In this way, the harmful implications from greenhouse gas emissions depend not on emission agency, but rather on a region’s climate vulnerability. Unsurprisingly, the greatest GHG emitters are the least vulnerable to the resulting climate change. These emitters reap the economic benefits of emissions in turn creating negative externalities for other regions to absorb. Simply, the people who are contributing most to climate change are not the ones who bear the burden of climate change.

Map of Global CO2 Emissions Per Capita :

Map of Climate Vulnerability (places that will be most affected by climate change):

The first thing you, like most, probably recognize from the images above is that the places lite-up in red in the first image (emitters) are not the same ones that are red in the second image (most heavily impacted by climate change). These maps visually illustrate environmental inequity of climate change.

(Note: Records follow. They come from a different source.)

@[simp] theorem State.dropAsa_config (s : State) : s.dropAsa.config = s.config := rfl
@[simp] theorem State.dropAsa_phase (s : State) : s.dropAsa.phase = s.phase := rfl
@[simp] theorem State.dropAsa_cfgValid (s : State) : s.dropAsa.cfgValid = s.cfgValid := rfl
@[simp] theorem State.dropAsa_busId (s : State) : s.dropAsa.busId = s.busId := rfl
@[simp] theorem State.dropAsa_devAddr (s : State) : s.dropAsa.devAddr = s.devAddr := rfl
@[simp] theorem State.dropAsa_sens (s : State) : s.dropAsa.sens = s.sens := rfl
@[simp] theorem State.dropAsa_rateTmp (s : State) : s.dropAsa.rateTmp = s.rateTmp := rfl
@[simp] theorem State.dropAsa_asa_held (s : State) : s.dropAsa.asa.held = false := rfl
@[simp] theorem State.dropAsa_st1 (s : State) : s.dropAsa.st1 = s.st1 := rfl
@[simp] theorem State.dropAsa_blk (s : State) : s.dropAsa.blk = s.blk := rfl
@[simp] theorem State.dropAsa_handle (s : State) : s.dropAsa.handle = s.handle := rfl
@[simp] theorem State.dropAsa_timer (s : State) : s.dropAsa.timer = s.timer := rfl
@[simp] theorem State.dropAsa_rsp (s : State) : s.dropAsa.rsp = s.rsp := rfl
@[simp] theorem State.dropAsa_trace (s : State) : s.dropAsa.trace = s.trace := rfl
@[simp] theorem State.dropAsa_host (s : State) : s.dropAsa.host = s.host := rfl
@[simp] theorem State.dropAsa_answers (s : State) : s.dropAsa.answers = s.answers := rfl
@[simp] theorem State.dropAsa_freeCount (s : State) : s.dropAsa.freeCount = s.freeCount + 1 := rfl

@[simp] theorem State.dropRate_config (s : State) : s.dropRate.config = s.config := rfl
@[simp] theorem State.dropRate_phase (s : State) : s.dropRate.phase = s.phase := rfl
@[simp] theorem State.dropRate_cfgValid (s : State) : s.dropRate.cfgValid = s.cfgValid := rfl
@[simp] theorem State.dropRate_busId (s : State) : s.dropRate.busId = s.busId := rfl
@[simp] theorem State.dropRate_devAddr (s : State) : s.dropRate.devAddr = s.devAddr := rfl
@[simp] theorem State.dropRate_sens (s : State) : s.dropRate.sens = s.sens := rfl
@[simp] theorem State.dropRate_rateTmp_held (s : State) : s.dropRate.rateTmp.held = false := rfl
@[simp] theorem State.dropRate_asa (s : State) : s.dropRate.asa = s.asa := rfl
@[simp] theorem State.dropRate_st1 (s : State) : s.dropRate.st1 = s.st1 := rfl
@[simp] theorem State.dropRate_blk (s : State) : s.dropRate.blk = s.blk := rfl
@[simp] theorem State.dropRate_handle (s : State) : s.dropRate.handle = s.handle := rfl
@[simp] theorem State.dropRate_timer (s : State) : s.dropRate.timer = s.timer := rfl
@[simp] theorem State.dropRate_rsp (s : State) : s.dropRate.rsp = s.rsp := rfl
@[simp] theorem State.dropRate_trace (s : State) : s.dropRate.trace = s.trace := rfl
@[simp] theorem State.dropRate_host (s : State) : s.dropRate.host = s.host := rfl
@[simp] theorem State.dropRate_answers (s : State) : s.dropRate.answers = s.answers := rfl
@[simp] theorem State.dropRate_freeCount (s : State) : s.dropRate.freeCount = s.freeCount + 1 := rfl

@[simp] theorem State.dropConfig_config (s : State) : s.dropConfig.config = s.config := rfl
@[simp] theorem State.dropConfig_phase (s : State) : s.dropConfig.phase = s.phase := rfl
@[simp] theorem State.dropConfig_cfgValid (s : State) : s.dropConfig.cfgValid = s.cfgValid := rfl
@[simp] theorem State.dropConfig_busId_held (s : State) : s.dropConfig.busId.held = false := rfl
@[simp] theorem State.dropConfig_devAddr_held (s : State) : s.dropConfig.devAddr.held = false := rfl
@[simp] theorem State.dropConfig_sens_held (s : State) : s.dropConfig.sens.held = false := rfl
@[simp] theorem State.dropConfig_rateTmp_held (s : State) : s.dropConfig.rateTmp.held = false := rfl
@[simp] theorem State.dropConfig_asa_held (s : State) : s.dropConfig.asa.held = false := rfl
@[simp] theorem State.dropConfig_st1 (s : State) : s.dropConfig.st1 = s.st1 := rfl
@[simp] theorem State.dropConfig_blk (s : State) : s.dropConfig.blk = s.blk := rfl
@[simp] theorem State.dropConfig_handle (s : State) : s.dropConfig.handle = s.handle := rfl
@[simp] theorem State.dropConfig_timer (s : State) : s.dropConfig.timer = s.timer := rfl
@[simp] theorem State.dropConfig_rsp (s : State) : s.dropConfig.rsp = s.rsp := rfl
@[simp] theorem State.dropConfig_trace (s : State) : s.dropConfig.trace = s.trace := rfl
@[simp] theorem State.dropConfig_host (s : State) : s.dropConfig.host = s.host := rfl
@[simp] theorem State.dropConfig_answers (s : State) : s.dropConfig.answers = s.answers := rfl
@[simp] theorem State.dropConfig_freeCount (s : State) : s.dropConfig.freeCount = s.freeCount + 1 := rfl

@[simp] theorem State.dropTransients_config (s : State) : s.dropTransients.config = s.config := rfl
@[simp] theorem State.dropTransients_phase (s : State) : s.dropTransients.phase = s.phase := rfl
@[simp] theorem State.dropTransients_cfgValid (s : State) : s.dropTransients.cfgValid = s.cfgValid := rfl
@[simp] theorem State.dropTransients_busId (s : State) : s.dropTransients.busId = s.busId := rfl
@[simp] theorem State.dropTransients_devAddr (s : State) : s.dropTransients.devAddr = s.devAddr := rfl
@[simp] theorem State.dropTransients_sens (s : State) : s.dropTransients.sens = s.sens := rfl
@[simp] theorem State.dropTransients_rateTmp (s : State) : s.dropTransients.rateTmp = s.rateTmp := rfl
@[simp] theorem State.dropTransients_asa (s : State) : s.dropTransients.asa = s.asa := rfl
@[simp] theorem State.dropTransients_st1_held (s : State) : s.dropTransients.st1.held = false := rfl
@[simp] theorem State.dropTransients_blk_held (s : State) : s.dropTransients.blk.held = false := rfl
@[simp] theorem State.dropTransients_handle (s : State) : s.dropTransients.handle = s.handle := rfl
@[simp] theorem State.dropTransients_timer (s : State) : s.dropTransients.timer = s.timer := rfl
@[simp] theorem State.dropTransients_rsp (s : State) : s.dropTransients.rsp = s.rsp := rfl
@[simp] theorem State.dropTransients_trace (s : State) : s.dropTransients.trace = s.trace := rfl
@[simp] theorem State.dropTransients_host (s : State) : s.dropTransients.host = s.host := rfl
@[simp] theorem State.dropTransients_answers (s : State) : s.dropTransients.answers = s.answers := rfl
@[simp] theorem State.dropTransients_freeCount (s : State) : s.dropTransients.freeCount = s.freeCount + 1 := rfl

@[simp] theorem Reg.write_val {α : Type} (v : α) : (Reg.write v).val = v := rfl
@[simp] theorem Reg.write_held {α : Type} (v : α) : (Reg.write v).held = true := rfl
@[simp] theorem Reg.drop_held {α : Type} (v : α) : (Reg.drop v).held = false := rfl

end Sys2Proof.Machine
end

The greatest contributors of greenhouse gases (thus the largest accelerators of climate change) are also the regions ranked as least vulnerable to the impacts of climate change, such regions include the global West — Europe and the United States.

Contrarily, the regions that tend to emit the least greenhouse gasses are ranked as most affected (i.e climate vulnerable) by greenhouse gas induced climate change. As shown on the map above, African nations represent the majority of regions that are most heavily impacted by climate change.

Such climate changes incite both physical and economic repercussions; intensified physical environmental changes, like droughts, floods, and fires, jeopardize economic revenue generators, like agriculture and tourism industries.In this way, climate change is both an environmental, social, and economic injustice. The global West has caused immense climate harshening, and in doing so, they have hindered the well-being and livelihoods of those people and regions disproportionately implicated.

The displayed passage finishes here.